Infinite Ego has been inspired over the years by a diverse set of musicians in the world of rock, free-form improvisation, blues, experimental, noise, and a multitude of other genres – Son House, Skip James, Hendrix, Buckethead, Praxis, Vernon Reid, Eric Dolphy, Cecil Taylor, Ornette Coleman, Ken Rubenstein, Henry Kaiser, Bill Frisell, Naked City, Francis Dhomont, Pierre Henry, and so on.

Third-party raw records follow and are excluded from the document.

/-- 95_test_vectors.md V9 R145, V7.5: the target is not checked against `N` by the jump. -/
theorem test_jmp :
    after (fun t => (t.work.regs.pc, t.engine)) (poised reference { noRegs with pc := 9 } noCells 0x00 0x00 0x02 0x08) =
      some (2, .running) ∧
    after (fun t => (t.work.regs.pc, t.engine)) (poised reference noRegs noCells 0x00 0x01 0x2C 0x08) =
      some (300, .running) := by
  decide

/-- 95_test_vectors.md V9 R146. -/
theorem test_jz :
    after (fun t => t.work.regs.pc) (poised reference { noRegs with pc := 8 } noCells 0x00 0x00 0x0A 0x09) = some 10 ∧
    after (fun t => t.work.regs.pc) (poised reference { noRegs with acc := 2, pc := 8 } noCells 0x00 0x00 0x0A 0x09) =
      some 9 := by
  decide

/-- 95_test_vectors.md V9 R147, V5.6 at its fifth step. -/
theorem test_call :
    after (fun t => (t.work.segs.addressStack, t.work.regs.asp, t.work.regs.pc))
      (poised reference noRegs noCells 0x00 0x00 0x03 0x0A) = some ([(0, 1)], 1, 3) ∧
    after (fun t => (t.fault, t.work.regs.asp)) (poised reference { noRegs with asp := 4 } noCells 0x00 0x00 0x00 0x0A) =
      some (some { kind := .addressStackOverflow, code := 6, pc := some 0, seg := some (.segment .addressStack), index := 4 },
        4) := by
  decide

/-- 95_test_vectors.md V9 R148, V5.5. -/
theorem test_ret :
    after (fun t => (t.work.regs.pc, t.work.regs.asp))
      (poised reference { noRegs with asp := 1 } { noCells with addressStack := [(0, 1)] } 0x00 0x00 0x00 0x0B) =
      some (1, 0) ∧
    after (fun t => t.fault) (poised reference noRegs noCells 0x00 0x00 0x00 0x0B) =
      some (some { kind := .addressStackUnderflow, code := 7, pc := some 0, seg := some (.segment .addressStack), index := 0 }) := by
  decide

/-- 95_test_vectors.md V9 R149, with its out-of-range corner. -/
theorem test_in :
    after (fun t => (t.work.regs.acc, t.outLog)) (poised reference noRegs { noCells with ports := [(2, 99)] } 0x00 0x00 0x02 0x0C) =
      some (99, []) ∧
    after (fun t => t.fault) (poised reference noRegs noCells 0x00 0x00 0x04 0x0C) =
      some (some { kind := .addressOutOfRange, code := 3, pc := some 0, seg := some (.segment .ports), index := 4 }) := by
  decide

/-- 95_test_vectors.md V9 R150, with its out-of-range corner. -/
theorem test_out :
    after (fun t => (t.work.segs.ports, t.outLog)) (poised reference { noRegs with acc := 6 } noCells 0x00 0x00 0x00 0x0D) =
      some ([(0, 6)], [(0, 6)]) ∧
    after (fun t => (t.fault, t.outLog)) (poised reference { noRegs with acc := 6 } noCells 0x00 0x00 0x04 0x0D) =
      some (some { kind := .addressOutOfRange, code := 3, pc := some 0, seg := some (.segment .ports), index := 4 }, []) := by
  decide

/-- 95_test_vectors.md V9 R151. -/
theorem test_ldp :
    after (fun t => (t.work.regs.pr, t.work.regs.acc)) (poised reference noRegs noCells 0x00 0x00 0x14 0x0E) = some (20, 0) := by
  decide

/-- 95_test_vectors.md V9 R152, with the corner `PR = 256`. -/
theorem test_ldi :
    after (fun t => t.work.regs.acc) (poised reference { noRegs with pr := 20 } { noCells with cache := [(20, 7)] } 0x00 0x00 0x00 0x0F) =
      some 7 ∧
    after (fun t => (t.fault, t.work.regs.pr)) (poised reference { noRegs with pr := 256, pc := 1 } noCells 0x00 0x00 0x00 0x0F) =
      some (some { kind := .addressOutOfRange, code := 3, pc := some 1, seg := some (.segment .cache), index := 256 }, 256) := by
  decide
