-- ==== Sys2Proof/Machine/Operands.lean ====
section
/-! DEFINITION. The field registers as operands: reading and writing a whole register (10_state.md R20 to R23) and a 32-bit
word of one (20_memory.md R52), and the free values the hidden registers take. -/

namespace Sys2Proof.Machine

/-- `F[n]`. -/
def State.readF (s : State) (n : FReg) : FieldVal := s.f[n.val]

/-- All fourteen words of F[n] have been written since reset (20_memory.md R52). -/
def State.isWritten (s : State) (n : FReg) : Bool := s.written[n.val] == BitVec.allOnes 14

/-- Marks the run faulted if F[n] counts as unwritten (10_state.md R23); a read of F[n] does this and no more.
DESIGN CHOICE, log entry 4. -/
def State.noteRead (s : State) (n : FReg) : State :=
  { s with runFault := s.runFault || !s.isWritten n }

/-- The registers a command names as sources (30_encoding.md R73); FCSWAP's two are sources and destinations
(40_field_arith.md R112). -/
def sourcesOf : Instr → List FReg
  | .nop                => []
  | .fnorm _ rs1        => [rs1]
  | .fcopy _ rs1        => [rs1]
  | .fcswap rs1 rs2 _   => [rs1, rs2]
  | .fadd _ rs1 rs2     => [rs1, rs2]
  | .fsub _ rs1 rs2     => [rs1, rs2]
  | .fmulc _ rs1        => [rs1]
  | .fmul _ rs1 rs2     => [rs1, rs2]
  | .fsqr _ rs1         => [rs1]
  | .finv _ rs1         => [rs1]
  | .clamp _ rs1        => [rs1]
  | .ladder _ rs1 rs2   => [rs1, rs2]
  | .x448 _ rs1 rs2     => [rs1, rs2]

/-- Marks the run faulted if a register of the list counts as unwritten: the read of a command's sources, at its
acceptance (70_reset_and_hazards.md R235; 20_memory.md R64). -/
def State.noteReads (s : State) (ns : List FReg) : State :=
  { s with runFault := s.runFault || ns.any fun n => !s.isWritten n }

/-- `F[n] <- v`; the register counts as written from here on (R23). -/
def State.writeF (s : State) (n : FReg) (v : FieldVal) : State :=
  { s with f := s.f.set n.val v, written := s.written.set n.val (BitVec.allOnes 14) }

/-- Word `j` of F[n] (20_memory.md R52). -/
def State.fieldWord (s : State) (n : FReg) (j : Fin 14) : Word := wordOf (s.readF n) j.val

/-- The host's store of word `j` of F[n]: four bytes change, and the word counts as written (R52). -/
def State.writeFieldWord (s : State) (n : FReg) (j : Fin 14) (w : Word) : State :=
  { s with
    f := s.f.set n.val (setWord (s.readF n) j.val w)
    written := s.written.set n.val (s.written[n.val] ||| (1#14 <<< j.val)) }

/-- A multiply or square has used ACC: it holds a free value (10_state.md R33). Log entry 3. -/
def State.freeAcc (s : State) : State :=
  { s with hidden := { s.hidden with acc := (Config.freeHidden s.tick).acc }, tick := s.tick + 1 }

/-- An inversion has used ACC and its temporary: they hold free values (R33). Log entry 3. -/
def State.freeInv (s : State) : State :=
  { s with
    hidden := { s.hidden with
      acc := (Config.freeHidden s.tick).acc
      finvT := (Config.freeHidden s.tick).finvT }
    tick := s.tick + 1 }

/-- A ladder has used every hidden register: they hold free values (R32, R33). Log entry 3. -/
def State.freeLadder (s : State) : State :=
  { s with hidden := Config.freeHidden s.tick, tick := s.tick + 1 }

end Sys2Proof.Machine
end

In the recent past, Ego was the founding director of KronoSequence, a creative arts, improvisation, and multi-media project at the Kansas City Art Institute (2001-2003). Currently Ego is a solo artist, guiding light of Savior Onasis, educator, writer, and doyen of the online creative and experimental guitar collective known as Kronosonic. His music writings have been used by Public Broadcasting (PBS), cited in academic works, and distributed at music schools throughout the world. Prior endeavors (the hybrid rock band Raining Frogs, Operation Bofatron, and earlier incarnations of Kronosonic) were warmly greeted by college radio and Guitar One magazine – which, back in 2001, announced the arrival of a “chops monster” on the international guitar scene.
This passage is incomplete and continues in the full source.